Rubenstein is a member of the American Philosophical Society and the Business Council, member and chairman of the Harvard Global Advisory Council and the James Madison Council of the Library of Congress, member of the Harvard Business School board of dean’s advisors, member and former chairman of the advisory board of the School of Economics and Management at Tsinghua University, and member of the board of the World Economic Forum Global Shapers Community. He has also served as chairman of the board of trustees of Duke University and cochairman of the board of the Brookings Institution.

Rubenstein is an original signer of the Giving Pledge; a significant donor to all of the above-mentioned nonprofit organizations; and a recipient of the Carnegie Medal of Philanthropy and MoMA’s David Rockefeller Award, among other philanthropic awards.

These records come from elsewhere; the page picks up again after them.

/-- What validation finds (60_exceptions.md R363 steps 3 to 7): the error, or the plan to carry out. -/
def planOf (i : Instr) (s : State) : Except Err Plan :=
  match i with
  | .nop _ => planNop s
  | .icflush _ => planIcflush s
  | .alloc _ n len tab => planAlloc n len tab s
  | .areset _ => planAreset s
  | .configure _ fastone noicache auto k m opts shape mat =>
    planConfigure fastone noicache auto k m opts shape mat s
  | .ctxReadm _ dst => planCtxReadm dst s
  | .gfAdd _ fs a b => planGfAdd fs a b s
  | .gfMul _ fs a b => planGfMul fs a b s
  | .gfInv _ fs a => planGfInv fs a s
  | .gfPow _ fs a n => planGfPow fs a n s
  | .gfLog _ fs a => planGfLog fs a s
  | .gfAlog _ fs i => planGfAlog fs i s
  | .matIdent _ n dst => planMatIdent n dst s
  | .matMul _ ra ca rb cb x y dst => planMatMul ra ca rb cb x y dst s
  | .matInv _ rows cols src dst => planMatInv rows cols src dst s
  | .matSub _ rows cols nr nc src rl cl dst => planMatSub rows cols nr nc src rl cl dst s
  | .matAug _ ra ca rb cb x y dst => planMatAug ra ca rb cb x y dst s
  | .matVand _ rows cols dst => planMatVand rows cols dst s
  | .matGen _ fastone k m kind dst => planMatGen fastone k m kind dst s
  | .kaxpy _ fs c len src dst => planKaxpy fs c len src dst s
  | .kmulc _ fs c len src dst => planKmulc fs c len src dst s
  | .kcode _ acc rows cols len g inTab outTab => planKcode acc rows cols len g inTab outTab s
  | .bflyFft _ fs sk len x y => planBflyFft fs sk len x y s
  | .bflyIfft _ fs sk len x y => planBflyIfft fs sk len x y s
  | .xformFft _ fs n base len tab => planXformFft fs n base len tab s
  | .xformIfft _ fs n base len tab => planXformIfft fs n base len tab s
  | .fderiv _ fs n len tab => planFderiv fs n len tab s
  | .encode _ n tab => planEncode n tab s
  | .verify _ n tab => planVerify n tab s
  | .recon _ n tab => planRecon n tab s
  | .reconData _ n tab => planReconData n tab s
  | .reconSome _ n tab req => planReconSome n tab req s
  | .update _ cnt n tab newTab => planUpdate cnt n tab newTab s
  | .encodeIdx _ idx cnt len src par => planEncodeIdx idx cnt len src par s

/-! ### The ranges a command names (20_memory.md R78)

A validated command has its footprint in its plan. A command that fails validation has one as well, which a
host write can race with (R91) and whose write ranges are any value until it completes (R88): the ranges that
its operands, the context and the tables in memory name (log 11). -/

/-- The entries of a table whose count is `n` by an operand and `c` by the context. A command in which they
disagree fails, and names the larger table (log 11). No field of CTX is used while CTX.valid = 0 (log 6). -/
def entryCount (s : State) (n : Word) (c : Nat) : Nat := if s.ctx.valid then max n.toNat c else n.toNat

/-- The context is valid and gives the count `c` that the operand `n` states: without that a command does not
read the table (45_codec.md R248, R271, R276). -/
def countAgrees (s : State) (n : Word) (c : Nat) : Bool := s.ctx.valid && n.toNat == c

/-- The context is Classical, which RECON_SOME, UPDATE and ENCODE_IDX need before they read a table
(45_codec.md R247). -/
def isClassical (s : State) : Bool := decide (s.ctx.variant = .classical)

/-- The shard table of a codec command (45_codec.md R251). -/
def shardTable (s : State) (n : Word) (tab : Addr) : Extent :=
  extent tab.toNat (16 * entryCount s n (shardCount s))

/-- The shards `js` of a table, each of length S (45_codec.md R250). -/
def shardRanges (s : State) (tab : Addr) (js : List Nat) : List Extent :=
  let xs := tableAt s tab.toNat (shardCount s)
  js.map fun j => extent (slotAt xs j).addr (shardLength xs)

/-- The present shards of a table (45_codec.md R251). -/
def presentRanges (s : State) (tab : Addr) : List Extent :=
  shardRanges s tab ((List.range (shardCount s)).filter (presentAt (tableAt s tab.toNat (shardCount s))))

/-- The bounds above which KCODE does not read its pointer tables (44_kernel.md R226). DESIGN CHOICE (log 11): a
KCODE with r = 0 or c = 0 fails as well before it reads them, and still names the buffers of the other table. -/
def kcodeBounds (rows cols : Word) : Bool := decide (rows.toNat ≤ 256 ∧ cols.toNat ≤ 256)

/-- The bound above which a transform does not read its pointer table (46_fft.md R322 to R324). DESIGN CHOICE
(log 11): one whose n is no power of two, or whose base or length is wrong, still names its buffers. -/
def transformBounds (fs : FS) (n : Word) : Bool := decide (n.toNat ≤ 2 ^ width fs)

/-- The read ranges a command names besides its descriptor: tables, matrices, lists and bitmaps by the counts
and dimensions in its operands and the context, the input buffers in its operands, and those that a table in
memory names, unless the table's count is above its bound or not the context's. In-out buffers stand in
`namedWrites`. DESIGN CHOICE (log 11): the source of a MAT_INV that fails SHAPE_MISMATCH, whose rule has no n then
(42_matrix.md R165), is rows·cols. -/
def namedReads (i : Instr) (s : State) : List Extent :=
  match i with
  | .nop _ => []
  | .icflush _ => []
  | .alloc _ _ _ _ => []
  | .areset _ => []
  | .configure _ _ _ _ k m opts _ mat =>
    if opts.toNat % 16 = 4 ∧ opts.toNat / 16 % 4 = 0 then [extent mat.toNat (m.toInt.toNat * k.toInt.toNat)]
    else []
  | .ctxReadm _ _ => []
  | .gfAdd _ _ _ _ => []
  | .gfMul _ _ _ _ => []
  | .gfInv _ _ _ => []
  | .gfPow _ _ _ _ => []
  | .gfLog _ _ _ => []
  | .gfAlog _ _ _ => []
  | .matIdent _ _ _ => []
  | .matMul _ ra ca rb cb x y _ =>
    [extent x.toNat (ra.toNat * ca.toNat), extent y.toNat (rb.toNat * cb.toNat)]
  | .matInv _ rows cols src _ => [extent src.toNat (rows.toNat * cols.toNat)]
  | .matSub _ rows cols nr nc src rl cl _ =>
    [extent src.toNat (rows.toNat * cols.toNat), extent rl.toNat (2 * nr.toNat),
     extent cl.toNat (2 * nc.toNat)]
  | .matAug _ ra ca rb cb x y _ =>
    [extent x.toNat (ra.toNat * ca.toNat), extent y.toNat (rb.toNat * cb.toNat)]
  | .matVand _ _ _ _ => []
  | .matGen _ _ _ _ _ _ => []
  | .kaxpy _ _ _ len src _ => [extent src.toNat len.toNat]
  | .kmulc _ _ _ len src _ => [extent src.toNat len.toNat]
  | .kcode _ _ rows cols len g inTab outTab =>
    [extent g.toNat (rows.toNat * cols.toNat), extent inTab.toNat (8 * cols.toNat),
     extent outTab.toNat (8 * rows.toNat)]
      ++ if kcodeBounds rows cols then
          (pointersAt s inTab.toNat cols.toNat).map fun a => extent a len.toNat
        else []
  | .bflyFft _ _ _ _ _ _ => []
  | .bflyIfft _ _ _ _ _ _ => []
  | .xformFft _ _ n _ _ tab => [extent tab.toNat (8 * n.toNat)]
  | .xformIfft _ _ n _ _ tab => [extent tab.toNat (8 * n.toNat)]
  | .fderiv _ _ n _ tab => [extent tab.toNat (8 * n.toNat)]
  | .encode _ n tab => shardTable s n tab :: if countAgrees s n (shardCount s) then presentRanges s tab else []
  | .verify _ n tab => shardTable s n tab :: if countAgrees s n (shardCount s) then presentRanges s tab else []
  | .recon _ n tab => shardTable s n tab :: if countAgrees s n (shardCount s) then presentRanges s tab else []
  | .reconData _ n tab =>
    shardTable s n tab :: if countAgrees s n (shardCount s) then presentRanges s tab else []
  | .reconSome _ n tab req =>
    [shardTable s n tab, extent req.toNat ((entryCount s n (shardCount s) + 7) / 8)]
      ++ if isClassical s && countAgrees s n (shardCount s) then presentRanges s tab else []
  | .update _ cnt n tab newTab =>
    [shardTable s n tab, extent newTab.toNat (16 * entryCount s cnt s.ctx.k)]
      ++ if isClassical s && countAgrees s n (shardCount s) && countAgrees s cnt s.ctx.k then
          let news := tableAt s newTab.toNat s.ctx.k
          let size := shardLength (tableAt s tab.toNat (shardCount s))
          (updateSet s news).map fun j => extent (slotAt news j).addr size
        else []
  | .encodeIdx _ _ cnt len src par =>
    [extent src.toNat len.toNat, extent par.toNat (16 * entryCount s cnt s.ctx.m)]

Rubenstein has been a leader in patriotic philanthropy through transformative gifts for the restoration or repair of the Washington Monument, Monticello, Montpelier, Mount Vernon, Arlington House, the Iwo Jima Memorial, the Kennedy Center, the Smithsonian, the National Archives, the National Zoo, the Library of Congress, and the National Museum of African American History and Culture. Rubenstein is the host of The David Rubenstein Show: Peer-to-Peer Conversations on Bloomberg TV and PBS.

Rubenstein, a native of Baltimore, graduated magna cum laude in 1970 from Duke University, where he was elected Phi Beta Kappa. He graduated in 1973 from the University of Chicago Law School, where he was an editor of the Law Review.

From 1973 to 1975, Rubenstein practiced law in New York with Paul, Weiss, Rifkind, Wharton & Garrison. From 1975 to 1976, he served as chief counsel to the US Senate Judiciary Committee’s subcommittee on constitutional amendments. From 1977 to 1981, during the Carter administration, Rubenstein was deputy assistant to the president for domestic policy. After his White House service, he practiced law in Washington with Shaw, Pittman, Potts & Trowbridge (now Pillsbury Winthrop Shaw Pittman). He co-founded The Carlyle Group in 1987.

National Gallery of Art Board of Trustees

The National Gallery of Art is governed by a nine-member board of trustees. The board is composed of five general trustees, who are appointed to staggered 10-year terms and four ex officio trustees. As of October 1, 2021, the National Gallery of Art Board of Trustees includes ex officio members Chief Justice of the United States John G. Roberts Jr., Secretary of State Antony J. Blinken, Secretary of the Treasury Janet L. Yellen, and Secretary of the Smithsonian Institution Lonnie G. Bunch III as well as private members Mitchell P. Rales, president of the National Gallery of Art; Laura Arrillaga-Andreessen; Indra Nooyi; David M. Rubenstein (chairman); and Darren Walker.